Le vendredi 13 mars 2020, j’étais en discussion avec le grand boss du Journal, Dany Doucet et le chef du Bureau d’enquête Jean-Louis Fortin. Mes deux pieds reposaient sur mon bureau, une vilaine habitude qui me donne l’air d’un gars au-dessus de ses affaires.   

Pourtant dans ma tête, les idées se bousculaient, une bagarre générale d’idées même. C’était 20 heures après le premier point de presse de François Legault. « Aujourd'hui, tout le Québec doit se mettre en mode d'urgence » avait dit le premier ministre.  

Il était environ 9h20. Nous étions les trois seuls arrivés au bureau, je crois. La salle des nouvelles attendait ses premiers employés.  

À force de les côtoyer, j’ai toujours trouvé que les gens qui travaillent dans les journaux étaient plus cérébraux que la moyenne des journalistes. Ils pensent beaucoup. C’est une qualité.  

PAS LA GUERRE, MAIS PAS LOIN  

Ce matin là, à 9h20, ils étaient moins cérébraux qu’à l’habitude... dans ma tête en tout cas. À bien y penser, ils étaient stressés et fébriles. Moi aussi.  

C’est tout le temps le même manège quand je sens qu’une énorme nouvelle s’en vient, mon cœur bat plus vite, je ne vois plus clair. Un sentiment d’hyperconscience.  

Je pense qu’à ce moment précis, on s’est parlés comme des soldats qui s’en allaient à la guerre. Ok, pas la guerre, mais pas loin. Notre conversation avait quelque chose de solennel. Un appel à sauter dans le vide et à faire ce que nous faisons de mieux. Bien des gens ont sûrement reçu le même appel au front.  

Le boss du Journal, dit : « Tsé, peut-être qu’à partir de demain, ça va être différent. Ça va peut-être différent pour toujours... »  

Le boss de TVA m’appelle pour me demander si j’étais prêt à travailler beaucoup. Quand il dit beaucoup, il veut plutôt dire énormément.  

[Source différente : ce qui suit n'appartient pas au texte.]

theorem ignores_drop (c : DiagCause) : IgnoresStaleBytes fun s => .next (drop c s) :=
  (blind_drop c).ignores fun _ => Nat.zero_le _

/-- A choice by what is not in WB. -/
theorem IgnoresStaleBytes.ite {c : State → Prop} [∀ s, Decidable (c s)] {k l : State → Result State}
    (hc : ∀ m s, c (withBuffer m s) ↔ c s) (hk : IgnoresStaleBytes k) (hl : IgnoresStaleBytes l) :
    IgnoresStaleBytes fun s => if c s then k s else l s := by
  intro s s' h
  obtain ⟨m, rfl, _⟩ := sameUpToStaleBytes_iff.mp h
  simp only [hc]
  split
  · exact hk _ _ h
  · exact hl _ _ h

theorem IgnoresStaleBytes.onRunning {k : State → Result State} (hk : IgnoresStaleBytes k) :
    IgnoresStaleBytes fun s => onRunning s (k s) :=
  .ite (fun _ _ => Iff.rfl) (ignores_refused _) (.ite (fun _ _ => Iff.rfl) ignores_next hk)

/-- A read inside [0, WB_LEN) meets no stale byte, and any other is refused (20_memory.md R55). -/
theorem memRead_of_sameUpToStaleBytes {s s' : State} (h : SameUpToStaleBytes s s') (addr n : Nat) :
    memRead addr n s' = memRead addr n s := by
  obtain ⟨m, rfl, hread⟩ := sameUpToStaleBytes_iff.mp h
  by_cases hin : addr + n ≤ s.wbLen
  · rw [memRead_of_le hin, memRead_of_le (s := withBuffer m s) hin]
    exact readBytes_congr fun k hk => hread _ (by omega)
  · exact (if_neg hin).trans (if_neg hin).symm

theorem memRead32_of_sameUpToStaleBytes {s s' : State} (h : SameUpToStaleBytes s s') (addr : Nat) :
    memRead32 addr s' = memRead32 addr s := by
  rw [memRead32, memRead32, memRead_of_sameUpToStaleBytes h]

/-- A read that meets no stale byte, then a continuation that ignores them. -/
theorem IgnoresStaleBytes.read {α : Type} {r : State → Result α} {k : α → State → Result State}
    (hr : ∀ s s', SameUpToStaleBytes s s' → r s' = r s) (hk : ∀ a, IgnoresStaleBytes (k a)) :
    IgnoresStaleBytes fun s => andThen (r s) fun a => k a s := by
  intro s s' h
  show SameAnswer (andThen (r s) _) (andThen (r s') _)
  rw [hr s s' h]
  cases r s with
  | next a => exact hk a s s' h
  | fault e => rfl
  | refused e => rfl

theorem acceptBytes_eq_ite (addr : Nat) (data : List Byte) (t : Time) (s : State) :
    acceptBytes addr data t s =
      if addr + data.length ≤ Config.wbCap then .next (acceptedAt addr data t s)
      else .fault .writeOutsideBuffer := by
  unfold acceptBytes memWrite
  split <;> rfl

/-- A datagram accepted at or below WB_LEN leaves no stale byte below its end. -/
theorem sameUpToStaleBytes_acceptedAt {s s' : State} (h : SameUpToStaleBytes s s') {addr : Nat}
    (ha : addr ≤ s.wbLen) (data : List Byte) (t : Time) :
    SameUpToStaleBytes (acceptedAt addr data t s) (acceptedAt addr data t s') := by
  obtain ⟨m, rfl, hread⟩ := sameUpToStaleBytes_iff.mp h
  refine sameUpToStaleBytes_iff.mpr ⟨writeBytes m addr data, rfl, fun a hlt => ?_⟩
  have hlt : a < addr + data.length := hlt
  show readByte (writeBytes m addr data) a = readByte (writeBytes s.wb addr data) a
  rw [readByte_writeBytes, readByte_writeBytes]
  split
  · rfl
  · exact hread a (by omega)

theorem IgnoresStaleBytes.acceptBytes {addr : State → Nat} {k : State → Result State} (data : List Byte)
    (t : Time) (hblind : ∀ m s, addr (withBuffer m s) = addr s) (hle : ∀ s, addr s ≤ s.wbLen)
    (hk : IgnoresStaleBytes k) :
    IgnoresStaleBytes fun s => andThen (acceptBytes (addr s) data t s) k := by
  intro s s' h
  obtain ⟨m, rfl, _⟩ := sameUpToStaleBytes_iff.mp h
  simp only [acceptBytes_eq_ite, hblind]
  split
  · exact hk _ _ (sameUpToStaleBytes_acceptedAt h (hle s) data t)
  · rfl

theorem ignores_finish (o : Oracles) (off len crcOff : Nat) :
    IgnoresStaleBytes (finish o off len crcOff) :=
  .read (fun _ _ h => memRead_of_sameUpToStaleBytes h off len) fun region =>
    .read (fun _ _ h => memRead32_of_sameUpToStaleBytes h crcOff) fun wire =>
      (blind_finishMessage o region wire).ignores fun s => by
        rw [finishMessage_wbLen]
        exact Nat.zero_le _

theorem ignores_completeExact (o : Oracles) (total off len : Nat) :
    IgnoresStaleBytes (completeExact o total off len) :=
  .ite (fun _ _ => Iff.rfl) (ignores_drop _)
    (.ite (fun _ _ => Iff.rfl) (ignores_drop _) (ignores_finish o off len _))

theorem ignores_completeA (o : Oracles) : IgnoresStaleBytes (completeA o) :=
  .read (fun _ _ h => memRead32_of_sameUpToStaleBytes h _) fun _ => ignores_completeExact o _ _ _

theorem ignores_handleProbe (o : Oracles) (answer : ProbeAnswer) :
    IgnoresStaleBytes (handleProbe o answer) := by
  cases answer with
  | ok n => exact ignores_completeExact o _ _ _
  | need r =>
    have habandon := (blind_drop .capExceeded).comp (blind_emitDiag .probeDiag)
    exact .ite (fun _ _ => Iff.rfl) (habandon.ignores fun _ => Nat.zero_le _)
      ((blind_setMode .accum).ignores fun _ => Nat.le_refl _)

theorem ignores_tryCompleteB (o : Oracles) : IgnoresStaleBytes (tryCompleteB o) := by
  refine .read (r := fun s => memRead 0 s.wbLen s) (fun s s' h => ?_) fun _ => ignores_handleProbe o _
  obtain ⟨m, rfl, _⟩ := sameUpToStaleBytes_iff.mp h
  exact memRead_of_sameUpToStaleBytes h 0 s.wbLen

/-- A head overwrites the buffer from offset 0 on. -/
theorem ignores_acceptHead (data : List Byte) (t : Time) {k : State → Result State}
    (hk : IgnoresStaleBytes k) : IgnoresStaleBytes fun s => andThen (acceptBytes 0 data t s) k :=
  .acceptBytes (addr := fun _ => 0) data t (fun _ _ => rfl) (fun _ => Nat.zero_le _) hk

theorem ignores_headCheck (data : List Byte) (t : Time) {k : State → Result State}
    (hk : IgnoresStaleBytes k) : IgnoresStaleBytes (headCheck data t k) :=
  .ite (fun _ _ => Iff.rfl) (ignores_drop _)
    (.ite (fun _ _ => Iff.rfl) (ignores_drop _) (ignores_acceptHead data t hk))

theorem ignores_appendChunk (o : Oracles) (data : List Byte) (t : Time) :
    IgnoresStaleBytes (appendChunk o data t) :=
  .ite (fun _ _ => Iff.rfl) (ignores_drop _)
    (.acceptBytes data t (fun _ _ => rfl) (fun _ => Nat.le_refl _) (ignores_tryCompleteB o))

theorem ignores_receiveHeadA (o : Oracles) (data : List Byte) (t : Time) :
    IgnoresStaleBytes (receiveHeadA o data t) :=
  .onRunning (.ite (fun _ _ => Iff.rfl) (ignores_headCheck data t (ignores_completeA o)) (ignores_refused _))

theorem ignores_receiveHeadB (o : Oracles) (data : List Byte) (t : Time) :
    IgnoresStaleBytes (receiveHeadB o data t) :=
  .onRunning
    (.ite (fun _ _ => Iff.rfl) (ignores_headCheck data t (ignores_tryCompleteB o)) (ignores_refused _))

theorem ignores_receiveChunk (o : Oracles) (data : List Byte) (t : Time) :
    IgnoresStaleBytes (receiveChunk o data t) :=
  .onRunning (.ite (fun _ _ => Iff.rfl) (ignores_appendChunk o data t) (ignores_refused _))

theorem ignores_receiveMessageA (o : Oracles) (plen : Word) (body : List Byte) (t : Time) :
    IgnoresStaleBytes (receiveMessageA o plen body t) :=
  .onRunning (.ite (fun _ _ => Iff.rfl) (ignores_acceptHead _ t (ignores_completeA o)) (ignores_refused _))

theorem ignores_receiveMessageB (o : Oracles) (rest : List Byte) (t : Time) :
    IgnoresStaleBytes (receiveMessageB o rest t) :=
  .onRunning (.ite (fun _ _ => Iff.rfl) (ignores_acceptHead _ t (ignores_tryCompleteB o))
    (.ite (fun _ _ => Iff.rfl) (ignores_appendChunk o _ t) (ignores_refused _)))

theorem exec_ignoresStaleBytes {i : Instr} (hi : ¬ IsRst i) : IgnoresStaleBytes (exec i) := by
  cases i with
  | rst cfg => exact absurd ⟨cfg, rfl⟩ hi
  | rxdZ t => exact .onRunning ignores_next
  | rxdHA data t => exact ignores_receiveHeadA _ data t
  | rxdHB data t => exact ignores_receiveHeadB _ data t
  | rxdCH data t => exact ignores_receiveChunk _ data t
  | ato => exact .onRunning (blind_accumulationTimeout.ignores accumulationTimeout_wbLen_le)
  | segp seg => exact .onRunning ((blind_segmentPush seg).ignores fun s => (segmentPush_wbLen seg s).le)
  | crcv region crcWire =>
    have hblind : BlindToBuffer fun s => { s with crcVerdict := some (crcVerdictOf region crcWire) } :=
      fun _ _ => rfl
    exact .onRunning (hblind.ignores fun _ => Nat.le_refl _)
  | imuf seg => exact .onRunning ((blind_imuForward seg).ignores fun s => (imuForward_wbLen seg s).le)
  | frel => exact .onRunning (blind_frameRelease.ignores fun s => (frameRelease_wbLen s).le)
  | msgA plen body t => exact ignores_receiveMessageA _ plen body t
  | msgB rest t => exact ignores_receiveMessageB _ rest t

end Sys2Proof.Machine

namespace Sys2Proof.Proofs

open Sys2Proof.Machine Sys2Proof.Claims

/-- Settles O27: whatever an operation ends in, only a received datagram is stored. -/
theorem memoryOutsideTheDatagramIsUnchanged : Obligations.MemoryOutsideTheDatagramIsUnchanged :=
  fun _ _ _ _ hi hu ha => (exec_execEnd hi hu).readByte_outside ha

/-- Settles O28: no operation but RST looks at a stale byte. -/
theorem staleBytesAreNeverRead : Obligations.StaleBytesAreNeverRead :=
  fun s s' _ hi h => exec_ignoresStaleBytes hi s s' h

/-- Settles O47, by the laws of `writeBytes`. -/
theorem writtenBytesReadBackAndNothingElseChanges :
    Obligations.WrittenBytesReadBackAndNothingElseChanges := by
  intro m a bs hwf hcap
  refine ⟨Memory.wf_writeBytes hwf hcap, ?_, fun _ => readByte_writeBytes_outside⟩
  rw [readBytes_writeBytes (Nat.le_refl a) (Nat.le_refl _), Nat.sub_self, List.drop_zero, List.take_length]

Boss – Ça va être une longue ride...Es-tu prêt ?   

Moi - Oui  

Boss – (raccroche)  

Les patrons de presse économisent toujours leurs mots. En temps de crise... ils en économisent encore plus. De toute façon cette journée-là, c’était il y a mille ans.  

QUARANTAINE EN TOYOTA  

Depuis, mon cœur bat un peu moins vite, j’ai un peu plus peur et je vois un peu moins clair. J’ai deux enfants et une blonde qui fait le même job que moi. Je ne vois plus ma mère parce qu’elle a 72 ans. Mon père, qui demeure en région vient de faire un infarctus. Il avait déjà une leucémie. Ma belle-mère immunosupprimée, je ne la vois plus non plus. Je l’adore en plus ! Pour vrai.  

Je lis les nouvelles – que j’écris moi-même – et j’ai de la misère à croire que ce que j’écris est en train se de passer.  

Puis lundi, j’ai reçu un courriel. Rien de compliqué.  

 « Salut Félix, je couche dans mon char depuis cinq jours pour respecter ma quarantaine. » -Mario Daoust  

J’appelle le gars, un camionneur. Il s’est séparé il y a cinq mois et a décidé de partir en République Dominicaine. Il devait revenir à Montréal à la mi-avril. Son plan, sa seule option, était de coucher chez un ami en attendant de retomber sur ses pattes. Tough luck comme il disent. Comme des milliers d’autres, il est revenu de voyage plus tôt et il a du se placer en quarantaine obligatoire... dans sa Toyota Echo  

Il a dormi pendant cinq nuits dans sa petite Toyota Echo.
Photo courtoisie
Il a dormi pendant cinq nuits dans sa petite Toyota Echo.

Je l’ai rencontré dans son (très vieux) char où il dormait depuis cinq jours. Il ne demandait même pas d’aide, rien. Il voulait juste raconter son histoire de quarantaine dans sa sous-compacte qui tombe en ruine.  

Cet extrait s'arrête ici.